Funny, both of my parents work in the health care field, one has gone on several mission trips (with other health care professionals I’ll add) and… well the most charitable interpretation of their impression of Cuban doctors is the exact opposite. But by all means, go get treated by one. I’m interested in seeing how the medical tourism shakes out in a few years.

J Haggerty
Saturday, November 26, AD 2016 8:55pm

I respect the informed opinion and front-line experience of your parents, Nate. So I will leave the reputation of Cuba’s young medics in their safe hands.
As for my not acknowledging the ‘positive’ side of America.
Being ‘positive’ for its own sake, as a Saul Bellow character says, can be just another game. (The Adventures of Augie March?)
Being ‘negative’ with some moral purpose can be a good thing.
You are welcome to be as negative about Britain as you like. We need to hear it.
Surely Christian love calls us to look hard at ourselves, and to look critically at our own nation and those nations we admire.
Christ called the common people to ‘repent’ because He loved them with a special love.
I only need to see the oppressed people who come to America for a better life.
Men and women escaping communist and fascist regimes.
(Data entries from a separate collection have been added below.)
-- ==== Sys2Proof/Laws/State.lean ====
section
/-! SUPPORT. What each update of the state does to each field, and what it leaves of the registers; all by rfl, so
that no later proof unfolds a record update. -/

namespace Sys2Proof.Machine

variable (s : State)

/-! ### `setReg` -/

@[simp] theorem State.setReg_cfg (i : RegIdx) (v : Byte) : (s.setReg i v).cfg = s.cfg := rfl
@[simp] theorem State.setReg_regs (i : RegIdx) (v : Byte) : (s.setReg i v).regs = s.regs.set i.val v i.isLt := rfl
@[simp] theorem State.setReg_pc (i : RegIdx) (v : Byte) : (s.setReg i v).pc = s.pc := rfl
@[simp] theorem State.setReg_flags (i : RegIdx) (v : Byte) : (s.setReg i v).flags = s.flags := rfl
@[simp] theorem State.setReg_mem (i : RegIdx) (v : Byte) : (s.setReg i v).mem = s.mem := rfl
@[simp] theorem State.setReg_status (i : RegIdx) (v : Byte) : (s.setReg i v).status = s.status := rfl
@[simp] theorem State.setReg_fault (i : RegIdx) (v : Byte) : (s.setReg i v).fault = s.fault := rfl
@[simp] theorem State.setReg_out (i : RegIdx) (v : Byte) : (s.setReg i v).out = s.out := rfl

/-! ### `store` -/

@[simp] theorem State.store_cfg (addr v : Byte) : (s.store addr v).cfg = s.cfg := rfl
@[simp] theorem State.store_regs (addr v : Byte) : (s.store addr v).regs = s.regs := rfl
@[simp] theorem State.store_pc (addr v : Byte) : (s.store addr v).pc = s.pc := rfl
@[simp] theorem State.store_flags (addr v : Byte) : (s.store addr v).flags = s.flags := rfl
@[simp] theorem State.store_mem (addr v : Byte) : (s.store addr v).mem = s.mem.write addr v := rfl
@[simp] theorem State.store_status (addr v : Byte) : (s.store addr v).status = s.status := rfl
@[simp] theorem State.store_fault (addr v : Byte) : (s.store addr v).fault = s.fault := rfl
@[simp] theorem State.store_out (addr v : Byte) : (s.store addr v).out = s.out := rfl
@[simp] theorem State.store_reg (addr v : Byte) (j : RegIdx) : (s.store addr v).reg j = s.reg j := rfl
@[simp] theorem State.store_sp (addr v : Byte) : (s.store addr v).sp = s.sp := rfl

/-! ### `defaultAdvance` -/

@[simp] theorem State.defaultAdvance_cfg (ir : Byte) : (s.defaultAdvance ir).cfg = s.cfg := rfl
@[simp] theorem State.defaultAdvance_regs (ir : Byte) : (s.defaultAdvance ir).regs = s.regs := rfl
@[simp] theorem State.defaultAdvance_pc (ir : Byte) :
    (s.defaultAdvance ir).pc = s.pc + BitVec.ofNat 8 (lengthOfOpcode ir) := rfl
@[simp] theorem State.defaultAdvance_flags (ir : Byte) : (s.defaultAdvance ir).flags = s.flags := rfl
@[simp] theorem State.defaultAdvance_mem (ir : Byte) : (s.defaultAdvance ir).mem = s.mem := rfl
@[simp] theorem State.defaultAdvance_status (ir : Byte) : (s.defaultAdvance ir).status = s.status := rfl
@[simp] theorem State.defaultAdvance_fault (ir : Byte) : (s.defaultAdvance ir).fault = s.fault := rfl
@[simp] theorem State.defaultAdvance_out (ir : Byte) : (s.defaultAdvance ir).out = s.out := rfl
@[simp] theorem State.defaultAdvance_reg (ir : Byte) (j : RegIdx) : (s.defaultAdvance ir).reg j = s.reg j := rfl
@[simp] theorem State.defaultAdvance_sp (ir : Byte) : (s.defaultAdvance ir).sp = s.sp := rfl

/-! ### `jump` -/

@[simp] theorem State.jump_cfg (target : Byte) : (s.jump target).cfg = s.cfg := rfl
@[simp] theorem State.jump_regs (target : Byte) : (s.jump target).regs = s.regs := rfl
@[simp] theorem State.jump_pc (target : Byte) : (s.jump target).pc = target := rfl
@[simp] theorem State.jump_flags (target : Byte) : (s.jump target).flags = s.flags := rfl
@[simp] theorem State.jump_mem (target : Byte) : (s.jump target).mem = s.mem := rfl
@[simp] theorem State.jump_status (target : Byte) : (s.jump target).status = s.status := rfl
@[simp] theorem State.jump_fault (target : Byte) : (s.jump target).fault = s.fault := rfl
@[simp] theorem State.jump_out (target : Byte) : (s.jump target).out = s.out := rfl
@[simp] theorem State.jump_reg (target : Byte) (j : RegIdx) : (s.jump target).reg j = s.reg j := rfl
@[simp] theorem State.jump_sp (target : Byte) : (s.jump target).sp = s.sp := rfl

/-! ### `emit` -/

@[simp] theorem State.emit_cfg (v : Byte) : (s.emit v).cfg = s.cfg := rfl
@[simp] theorem State.emit_regs (v : Byte) : (s.emit v).regs = s.regs := rfl
@[simp] theorem State.emit_pc (v : Byte) : (s.emit v).pc = s.pc := rfl
@[simp] theorem State.emit_flags (v : Byte) : (s.emit v).flags = s.flags := rfl
@[simp] theorem State.emit_mem (v : Byte) : (s.emit v).mem = s.mem := rfl
@[simp] theorem State.emit_status (v : Byte) : (s.emit v).status = s.status := rfl
@[simp] theorem State.emit_fault (v : Byte) : (s.emit v).fault = s.fault := rfl
@[simp] theorem State.emit_out (v : Byte) : (s.emit v).out = s.out ++ [v] := rfl
@[simp] theorem State.emit_reg (v : Byte) (j : RegIdx) : (s.emit v).reg j = s.reg j := rfl
@[simp] theorem State.emit_sp (v : Byte) : (s.emit v).sp = s.sp := rfl

/-! ### `raise` -/

@[simp] theorem State.raise_cfg (c : FaultCause) (ir : Byte) (d : Option Byte) : (s.raise c ir d).cfg = s.cfg := rfl
@[simp] theorem State.raise_regs (c : FaultCause) (ir : Byte) (d : Option Byte) :
    (s.raise c ir d).regs = s.regs := rfl
@[simp] theorem State.raise_pc (c : FaultCause) (ir : Byte) (d : Option Byte) : (s.raise c ir d).pc = s.pc := rfl
@[simp] theorem State.raise_flags (c : FaultCause) (ir : Byte) (d : Option Byte) :
    (s.raise c ir d).flags = s.flags := rfl
@[simp] theorem State.raise_mem (c : FaultCause) (ir : Byte) (d : Option Byte) : (s.raise c ir d).mem = s.mem := rfl
@[simp] theorem State.raise_status (c : FaultCause) (ir : Byte) (d : Option Byte) :
    (s.raise c ir d).status = .faulted := rfl
@[simp] theorem State.raise_fault (c : FaultCause) (ir : Byte) (d : Option Byte) :
    (s.raise c ir d).fault = some { cause := c, address := s.pc, opcode := ir, detail := d } := rfl
@[simp] theorem State.raise_out (c : FaultCause) (ir : Byte) (d : Option Byte) : (s.raise c ir d).out = s.out := rfl
@[simp] theorem State.raise_reg (c : FaultCause) (ir : Byte) (d : Option Byte) (j : RegIdx) :
    (s.raise c ir d).reg j = s.reg j := rfl
@[simp] theorem State.raise_sp (c : FaultCause) (ir : Byte) (d : Option Byte) : (s.raise c ir d).sp = s.sp := rfl

/-! ### Registers through `setReg` -/

theorem State.reg_setReg (i j : RegIdx) (v : Byte) : (s.setReg i v).reg j = if i = j then v else s.reg j := by
  simp [State.reg, State.setReg, Vector.getElem_set, Fin.ext_iff]

@[simp] theorem State.reg_setReg_same (i : RegIdx) (v : Byte) : (s.setReg i v).reg i = v := by simp [State.reg_setReg]

theorem State.reg_setReg_other {i j : RegIdx} (h : j ≠ i) (v : Byte) : (s.setReg i v).reg j = s.reg j := by
  simp [State.reg_setReg, h.symm]

@[simp] theorem State.sp_setReg_sp (v : Byte) : (s.setReg spIdx v).sp = v := s.reg_setReg_same spIdx v

theorem State.sp_setReg_other {i : RegIdx} (h : i ≠ spIdx) (v : Byte) : (s.setReg i v).sp = s.sp :=
  s.reg_setReg_other h.symm v

/-! ### The stack's updates -/

@[simp] theorem State.decSp_sp : s.decSp.sp = s.sp - 1 := s.sp_setReg_sp _
@[simp] theorem State.incSp_sp : s.incSp.sp = s.sp + 1 := s.sp_setReg_sp _

theorem State.decSp_reg_other {j : RegIdx} (h : j ≠ spIdx) : s.decSp.reg j = s.reg j := s.reg_setReg_other h _
theorem State.incSp_reg_other {j : RegIdx} (h : j ≠ spIdx) : s.incSp.reg j = s.reg j := s.reg_setReg_other h _

/-- A push is the decrement followed by one store (spec/42_stack.md R101). -/
theorem State.pushByte_eq (v : Byte) : s.pushByte v = (s.setReg spIdx (s.sp - 1)).store (s.sp - 1) v := by
  simp [State.pushByte, State.decSp]

/-! ### Reset -/

theorem State.reset_eq : State.reset = State.resetWith Config.default := rfl

@[simp] theorem State.resetWith_sp (c : Config) : (State.resetWith c).sp = 0xF4#8 := rfl

end Sys2Proof.Machine
end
Yes, many of them Cubans.
They love America and only want to work hard and enjoy religious freedom.
Nor do I flatter myself in claiming to understand the US.
Robert Caro’s monumental biography of LBJ made me see how hard it is to understand your country. But trying to understand is part of one’s endeavour.
Recently I read an essay by William Styron on his friend James Jones.
A veteran of WWII and a student of American history, Jones was visiting Washington for the first time.
He stood looking at a monument to men who had fallen in the Civil War. Turning to Styron he said, ‘Those men died for nothing.’
Many would be shocked by such a statement. But in his own way Jones was contributing to the debate that never ends. History.

Penguins Fan
Penguins Fan
Saturday, November 26, AD 2016 9:12pm

Mr. Hagerty, those of us Americans who post here are well aware of our nation’s sins and faults. Fidel Castro was a bully, propped up and financed by the Soviet Union and unwilling to realize that his system was garbage. A long, meandering essay about American intervention in Latin America….our backyard that has been an unstable place since the Spanish and Portugese left…can in no way justify the deeds of Castro.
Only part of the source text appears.